-- ==== Sys2Proof/Laws/Writes.lean ====
section
/-! SUPPORT. A write that lands on a word takes effect there: from the command to State.headerWrite and
State.wordEffect. -/

namespace Sys2Proof.Machine

theorem Tbl.put_put {α : Type} (t : Tbl α) (k : Nat) (v w : α) : (t.put k v).put k w = t.put k w := by
  induction t with
  | nil => simp [Tbl.put]
  | cons e r ih =>
    obtain ⟨i, x⟩ := e
    unfold Tbl.put
    by_cases h : i = k
    · simp [h, Tbl.put]
    · simp only [h, if_false]
      simp only [Tbl.put, if_neg h, ih]

@[simp] theorem State.setPage_setPage (s : State) (k : Nat) (p q : Page) : (s.setPage k p).setPage k q = s.setPage k q := by
  simp [State.setPage, Tbl.put_put]

@[simp] theorem State.wr_wr (s : State) (a : Nat) (v w : Word) : (s.wr a v).wr a w = s.wr a w := by
  simp [State.wr, Tbl.put_put]

theorem State.reachPf_word {s : State} {off width a : Nat} {w : Bool} (h : s.reachPf off width w = .word a) :
    a = off ∧ s.refusedBy off width w = none := by
  unfold State.reachPf at h
  split at h
  · cases h
  · next h1 =>
    split at h
    · cases h
    · exact ⟨(Reach.word.inj h).symm, h1⟩

/-- The slot and the offset in the page of the word an access lands on. -/
theorem State.reach_word {s : State} {snd : Sender} {off width a : Nat} {w : Bool} (h : s.reach snd off width w = .word a) :
    s.bar0Of snd off = some a ∧ a % 0x1000 = off % 0x1000 := by
  unfold State.reach at h
  split at h
  · split at h
    · next h1 => have := (reachPf_word h).1; subst this; exact ⟨by simp [State.bar0Of, h1], rfl⟩
    · cases h
  · next f =>
    split at h
    · next h1 => have := (reachPf_word h).1; subst this; exact ⟨by simp [State.bar0Of, h1], rfl⟩
    · next h1 =>
      split at h
      · cases h
      · split at h
        · cases h
        · split at h
          · split at h <;> cases h
          · split at h
            · next b hb =>
              have := (reachPf_word h).1
              subst this
              refine ⟨hb, ?_⟩
              simp only [State.bar0Of, h1, if_false, Option.map_eq_some_iff] at hb
              obtain ⟨n, -, rfl⟩ := hb
              omega
            · cases h

theorem State.flushPage_nil {s : State} {k : Nat} (h : (s.page k).fifo = []) : s.flushPage k = s := by
  simp [State.flushPage, h]

/-- A 4-byte write that lands takes effect at its word. -/
theorem State.hostWrite_lands {s : State} {snd : Sender} {off a : Nat} {p : PageId} (v : Word)
    (h : s.lands snd off 4 a) (hp : pageAt (a / 0x1000) = some p) :
    s.hostWrite snd off none v = s.wordEffect snd p (off % 0x1000) none v := by
  obtain ⟨h1, h2, h3⟩ := h
  have hm := (reach_word h1).2
  simp [State.hostWrite, h1, State.ordered, State.flushPage_nil h2, h3, State.applyWrite, hp, hm]

/-- An 8-byte write of a pair that lands takes effect at its high word. -/
theorem State.hostWrite_wide {s : State} {snd : Sender} {off a : Nat} {p : PageId} (lo v : Word) (ho : 4 ≤ off)
    (h : s.lands snd (off - 4) 8 a) (hp : pageAt (a / 0x1000) = some p) (hr : (off - 4) % 0x1000 < 0xFFC) :
    s.hostWrite snd off (some lo) v = s.wordEffect snd p (off % 0x1000) (some lo) v := by
  obtain ⟨h1, h2, h3⟩ := h
  have hm := (reach_word h1).2
  have e1 : (a + 4) / 0x1000 = a / 0x1000 := by omega
  have e2 : (a + 4) % 0x1000 = off % 0x1000 := by omega
  simp [State.hostWrite, h1, State.ordered, e1, State.flushPage_nil h2, h3, State.applyWrite, hp, e2]

/-- The page of a word that a write to a page's header at `slot` lands on. -/
theorem State.lands_base {s : State} {snd : Sender} {slot o a : Nat} (ho : o < 0x1000)
    (h : s.lands snd (slot * 0x1000 + o) 4 a) :
    s.bar0Of snd (slot * 0x1000) = some (a / 0x1000 * 0x1000) ∧ a % 0x1000 = o := by
  have hm := State.reach_word h.1
  have e : (slot * 0x1000 + o) % 0x1000 = o := by omega
  refine ⟨?_, hm.2.trans e⟩
  have hb := hm.1
  have e4 : ∀ k : Nat, (k * 0x1000 + o) / 0x1000 = k := fun k => by
    rw [Nat.add_comm, Nat.add_mul_div_right _ _ (by decide), Nat.div_eq_of_lt ho, Nat.zero_add]
  have e1 := e4 slot
  have e2 : slot * 0x1000 / 0x1000 = slot := Nat.mul_div_cancel _ (by decide)
  have e3 : slot * 0x1000 % 0x1000 = 0 := Nat.mul_mod_left _ _
  cases snd with
  | i3c =>
    simp only [State.bar0Of] at hb ⊢
    by_cases h1 : slot * 0x1000 + o < 0x100000
    · rw [if_pos h1] at hb
      have hb := Option.some.inj hb
      rw [if_pos (Nat.lt_of_le_of_lt (Nat.le_add_right _ _) h1), ← hb, e1]
    · rw [if_neg h1] at hb; exact absurd hb (by simp)
  | pcie f =>
    simp only [State.bar0Of] at hb ⊢
    by_cases h1 : f.val = 0
    · rw [if_pos h1] at hb
      have hb := Option.some.inj hb
      rw [if_pos h1, ← hb, e1]
    · rw [if_neg h1, e1, e, Option.map_eq_some_iff] at hb
      obtain ⟨n, hn, rfl⟩ := hb
      rw [if_neg h1, e2, hn, e3, Option.map_some]
      rw [e4, Nat.add_zero]

/-- What a command on PG_CTL writes. -/
theorem State.ctlRow_lands {s : State} {snd : Sender} {slot a : Nat} {p : PageId} (act : Nat) (en fz : Option Bool)
    (h : s.lands snd (slot * 0x1000 + 8) 4 a) (hp : pageAt (a / 0x1000) = some p) :
    s.ctlRow snd slot act en fz = s.ctlWrite snd p
      (BitVec.ofNat 32 (b2n (en.getD (s.page (a / 0x1000)).en) + b2n (fz.getD (s.page (a / 0x1000)).freeze) * 8 + act)) := by
  have hb := (State.lands_base (by omega) h).1
  have e : a / 0x1000 * 0x1000 / 0x1000 = a / 0x1000 := by omega
  have e8 : (slot * 0x1000 + 8) % 0x1000 = 8 := by omega
  simp only [State.ctlRow, hb, e, State.flushPage_nil h.2.1]
  rw [State.hostWrite_lands _ h hp, e8]
  simp [State.wordEffect, State.headerWrite]

/-- A 4-byte read of a pair's low word (02 R67). -/
theorem State.hostRead_low {s : State} {snd : Sender} {off a : Nat} {p : PageId} (h : s.finds snd off 4 a)
    (hp : pageAt (a / 0x1000) = some p) (hl : isPairLow p.blk (a % 0x1000) = true) :
    s.hostRead snd off false = (s.answer (s.readWord p (a % 0x1000)).toNat).setPage (a / 0x1000)
      { s.page (a / 0x1000) with
        readLatch := (s.page (a / 0x1000)).readLatch.put (senderFunc snd) (s.readWord p (a % 0x1000 + 4)) } := by
  obtain ⟨h1, h2, h3⟩ := h
  simp [State.hostRead, h1, hp, h3, State.flushPage_nil h2, State.readHere, hl]

/-- The read of a pair's high word returns the latch (02 R68). -/
theorem State.hostRead_high {s : State} {snd : Sender} {off a : Nat} {p : PageId} (h : s.finds snd off 4 a)
    (hp : pageAt (a / 0x1000) = some p) (h0 : isPairLow p.blk (a % 0x1000) = false) (h4 : 4 ≤ a % 0x1000)
    (hl : isPairLow p.blk (a % 0x1000 - 4) = true) :
    s.hostRead snd off false = s.answer ((s.page (a / 0x1000)).readLatch.look 0 (senderFunc snd)).toNat := by
  obtain ⟨h1, h2, h3⟩ := h
  simp [State.hostRead, h1, hp, h3, State.flushPage_nil h2, State.readHere, hl, h0, h4]

/-- An 8-byte read of a pair (02 R67). -/
theorem State.hostRead_wide {s : State} {snd : Sender} {off a : Nat} {p : PageId} (h : s.finds snd off 8 a)
    (hp : pageAt (a / 0x1000) = some p) :
    s.hostRead snd off true =
      s.answer ((s.readWord p (a % 0x1000)).toNat + (s.readWord p (a % 0x1000 + 4)).toNat * 2 ^ 32) := by
  obtain ⟨h1, h2, h3⟩ := h
  simp [State.hostRead, h1, hp, h3, State.flushPage_nil h2, State.readHere]

/-- The write of a register with a command of its own, where it takes effect at once. -/
theorem State.pfWrite_takes {s : State} {off : Nat} {p : PageId} (v : Word) (h : s.ownTakes off)
    (hp : pageAt (off / 0x1000) = some p) (hr : isRecordWindow (off / 0x1000) = false) :
    s.pfWrite off v = s.wordEffect (.pcie 0) p (off % 0x1000) none v := by
  obtain ⟨h1, -, h3, h4⟩ := h
  exact State.hostWrite_lands v ⟨by simp [State.reach, State.reachPf, h1, hr], h3, h4⟩ hp

end Sys2Proof.Machine
end

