-- ==== Sys2Proof/Laws/Rings.lean ====
section
/-! SUPPORT. Taking up a descriptor (04 R134, R142). -/

namespace Sys2Proof.Machine

/-- A descriptor that stands before its checks completes with the first status that applies, or goes on. -/
theorem State.take_before {s u : State} {n q cls : Nat} {d : Desc} (check : State → Desc → Option Status)
    (body : State → Desc → State) (h : s.beforeChecks n q cls = some (u, d)) :
    s.take n q cls check body = match check u d with
      | some st => u.complete d st 0 0
      | none => body u d := by
  unfold State.beforeChecks at h
  unfold State.take
  cases hd : s.nextDesc n q with
  | none => rw [hd] at h; cases h
  | some x =>
    rw [hd] at h
    dsimp only at h ⊢
    split at h
    · next hc =>
      obtain ⟨h1, h2, h3⟩ := hc
      have he := Option.some.inj h
      obtain ⟨rfl, rfl⟩ := Prod.mk.inj he
      rw [if_neg (by simp [h1]), if_neg (by simp [h2])]
      simp only [h3] <;> rfl
    · cases h

theorem State.take_refused {s u : State} {n q cls : Nat} {d : Desc} {st : Status} (check : State → Desc → Option Status)
    (body : State → Desc → State) (h : s.beforeChecks n q cls = some (u, d)) (c : check u d = some st) :
    s.take n q cls check body = u.complete d st 0 0 := by rw [State.take_before check body h, c]

theorem State.take_goes {s u : State} {n q cls : Nat} {d : Desc} (check : State → Desc → Option Status)
    (body : State → Desc → State) (h : s.beforeChecks n q cls = some (u, d)) (c : check u d = none) :
    s.take n q cls check body = body u d := by rw [State.take_before check body h, c]

end Sys2Proof.Machine
end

━━━━━━━━━━━━━━━━━━━━

▶ _WHAT THE EXERCISE ASKS_
Above are the records; copy exactly the lines from the line with "(h : s.lands snd (off" through the line with "have e1 : (a", both included.

▶ _ANSWER FOR THIS EXERCISE_
    (h : s.lands snd (off - 4) 8 a) (hp : pageAt (a / 0x1000) = some p) (hr : (off - 4) % 0x1000 < 0xFFC) :
    s.hostWrite snd off (some lo) v = s.wordEffect snd p (off % 0x1000) (some lo) v := by
  obtain ⟨h1, h2, h3⟩ := h
  have hm := (reach_word h1).2
  have e1 : (a + 4) / 0x1000 = a / 0x1000 := by omega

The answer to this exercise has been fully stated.